From the data below, repeat exactly the lines from the line with "it included. -/" to the line with "fraction bits (R29)", both included.
====
/-- The exact sum; a zero sum of unlike signs is +0, or −0 under RDN (R27); unlike infinities are invalid. -/
def addV (m : Nat) (a b : FV) : FV :=
  let f := a.2 ||| b.2
  match a.1, b.1 with
  | .nan, _ => (.nan, f)
  | _, .nan => (.nan, f)
  | .inf s, .inf t => if s = t then (.inf s, f) else (.nan, f ||| flagInvalid)
  | .inf s, .num .. => (.inf s, f)
  | .num .., .inf t => (.inf t, f)
  | .num s n d e, .num t n' d' e' =>
    let l := min e e'
    let x := n * d' * 2 ^ (e - l).toNat
    let y := n' * d * 2 ^ (e' - l).toNat
    if s = t then (.num s (x + y) (d * d') l, f)
    else if y < x then (.num s (x - y) (d * d') l, f)
    else if x < y then (.num t (y - x) (d * d') l, f)
    else (.num (m == 2) 0 1 0, f)

/-- The exact quotient (R162). -/
def divV (a b : FV) : FV :=
  let f := a.2 ||| b.2
  match a.1, b.1 with
  | .nan, _ => (.nan, f)
  | _, .nan => (.nan, f)
  | .inf _, .inf _ => (.nan, f ||| flagInvalid)
  | .inf s, .num t _ _ _ => (.inf (s != t), f)
  | .num s _ _ _, .inf t => (.num (s != t) 0 1 0, f)
  | .num s n d e, .num t n' d' e' =>
    if n' = 0 then
      if n = 0 then (.nan, f ||| flagInvalid) else (.inf (s != t), f ||| flagDivZero)
    else (.num (s != t) (n * d') (d * n') (e - e'), f)

/-- Multiplies by the exact weight ±a / b. -/
def weightV (neg : Bool) (a b : Nat) (x : FV) : FV := mulV (.num neg a b 0, 0) x

/-- The sign and the order of exact values, for comparisons: the difference's sign as -1, 0 or 1. -/
def cmpEx (a b : Ex) : Int :=
  match a, b with
  | .inf s, .inf t => if s = t then 0 else if s then -1 else 1
  | .inf s, _ => if s then -1 else 1
  | _, .inf t => if t then 1 else -1
  | .num s n d e, .num t n' d' e' =>
    let l := min e e'
    let x : Int := (n * d' * 2 ^ (e - l).toNat : Nat)
    let y : Int := (n' * d * 2 ^ (e' - l).toNat : Nat)
    let v := (if s then -x else x) - (if t then -y else y)
    if v < 0 then -1 else if 0 < v then 1 else 0
  | _, _ => 0

/-! ### Rounding (R26, R27) -/

/-- Whether a mode rounds the magnitude t + r / d up (R26). -/
def roundsUp (m : Nat) (neg : Bool) (t r d : Nat) : Bool :=
  match m with
  | 0 => decide (d < 2 * r) || (decide (2 * r = d) && decide (t % 2 = 1))
  | 2 => neg && decide (r ≠ 0)
  | 3 => !neg && decide (r ≠ 0)
  | 4 => decide (d ≤ 2 * r)
  | _ => false

/-- n / d * 2^e rounded to a multiple of 2^l: the multiple, and whether it is inexact. -/
def roundAt (m : Nat) (neg : Bool) (n d : Nat) (e l : Int) : Nat × Bool :=
  let (a, b) := scaled n d e l
  let t := a / b
  let r := a % b
  (if roundsUp m neg t r b then t + 1 else t, decide (r ≠ 0))

/-- floor(log2(n / d * 2^e)) of a positive value. -/
def floorLog (n d : Nat) (e : Int) : Int :=
  let l := (Nat.log2 n : Int) - Nat.log2 d + e
  let (a, b) := scaled n d e l
  if a < b then l - 1 else l

/-- The pattern of t * 2^(emin - (p - 1)) * 2^k with 2^(p-1) ≤ t < 2^p for k > 0. -/
def packBits (f : Fmt) (neg : Bool) (t : Nat) (k : Nat) : Nat := signBit f neg + t + k * 2 ^ (f.p - 1)

/-- What overflow gives (R27). -/
def overflowBits (f : Fmt) (m : Nat) (sat neg : Bool) : Nat :=
  if sat then maxBits f neg
  else match m with
  | 0 | 4 => infBits f neg
  | 2 => if neg then infBits f true else maxBits f false
  | 3 => if neg then maxBits f true else infBits f false
  | _ => maxBits f neg

/-- `Round` of a finite nonzero value (R27). -/
def roundNum (f : Fmt) (m : Nat) (sat fzo neg : Bool) (n d : Nat) (e : Int) : Nat × Flags :=
  let p1 : Int := (f.p - 1 : Nat)
  let l := floorLog n d e - p1
  let (t, ix) := roundAt m neg n d e l
  let top := if t = 2 ^ f.p then l + 1 else l
  if f.emax < top + p1 then (overflowBits f m sat neg, flagOverflow ||| flagInexact)
  else if f.emin ≤ top + p1 then
    let t := if t = 2 ^ f.p then 2 ^ (f.p - 1) else t
    (packBits f neg t (top + p1 - f.emin).toNat, if ix then flagInexact else 0)
  else
    let (z, ix) := roundAt m neg n d e (f.emin - p1)
    let fi : Flags := if ix then flagInexact else 0
    if z = 0 then (zeroBits f neg, fi ||| flagUnderflow)
    else if z < 2 ^ (f.p - 1) then
      if fzo then (zeroBits f neg, flagUnderflow ||| flagInexact)
      else (packBits f neg z 0, if ix then fi ||| flagUnderflow else fi)
    else (packBits f neg z 0, fi)

/-- `Round` (R27): pattern and flags of an exact value, those raised before it included. -/
def roundFV (f : Fmt) (m : Nat) (sat fzo : Bool) (x : FV) : Nat × Flags :=
  match x.1 with
  | .nan => (canonNaN f, x.2)
  | .inf s => (infBits f s, x.2)
  | .num s n d e =>
    if n = 0 then (zeroBits f s, x.2)
    else
      let (b, g) := roundNum f m sat fzo s n d e
      (b, x.2 ||| g)

/-- An exact value rounded to an integer under a mode: the integer and whether it is inexact (R30). -/
def roundToInt (m : Nat) (neg : Bool) (n d : Nat) (e : Int) : Int × Bool :=
  let (t, ix) := roundAt m neg n d e 0
  (if neg then -(t : Int) else (t : Int), ix)

/-! ### Special functions: fixed-point evaluation with 340 fraction bits (R29)

Each returns a value that is not a multiple of any rounding boundary and lies closer to the exact one than the exact
one lies to any boundary, so that rounding it rounds the exact value. -/

/-- Fraction bits. -/
def fixBits : Nat := 340

/-- One in fixed point. -/
def fixOne : Nat := 2 ^ fixBits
====
## Response to the exercise:
/-- `Round` (R27): pattern and flags of an exact value, those raised before it included. -/
def roundFV (f : Fmt) (m : Nat) (sat fzo : Bool) (x : FV) : Nat × Flags :=
  match x.1 with
  | .nan => (canonNaN f, x.2)
  | .inf s => (infBits f s, x.2)
  | .num s n d e =>
    if n = 0 then (zeroBits f s, x.2)
    else
      let (b, g) := roundNum f m sat fzo s n d e
      (b, x.2 ||| g)

/-- An exact value rounded to an integer under a mode: the integer and whether it is inexact (R30). -/
def roundToInt (m : Nat) (neg : Bool) (n d : Nat) (e : Int) : Int × Bool :=
  let (t, ix) := roundAt m neg n d e 0
  (if neg then -(t : Int) else (t : Int), ix)

/-! ### Special functions: fixed-point evaluation with 340 fraction bits (R29)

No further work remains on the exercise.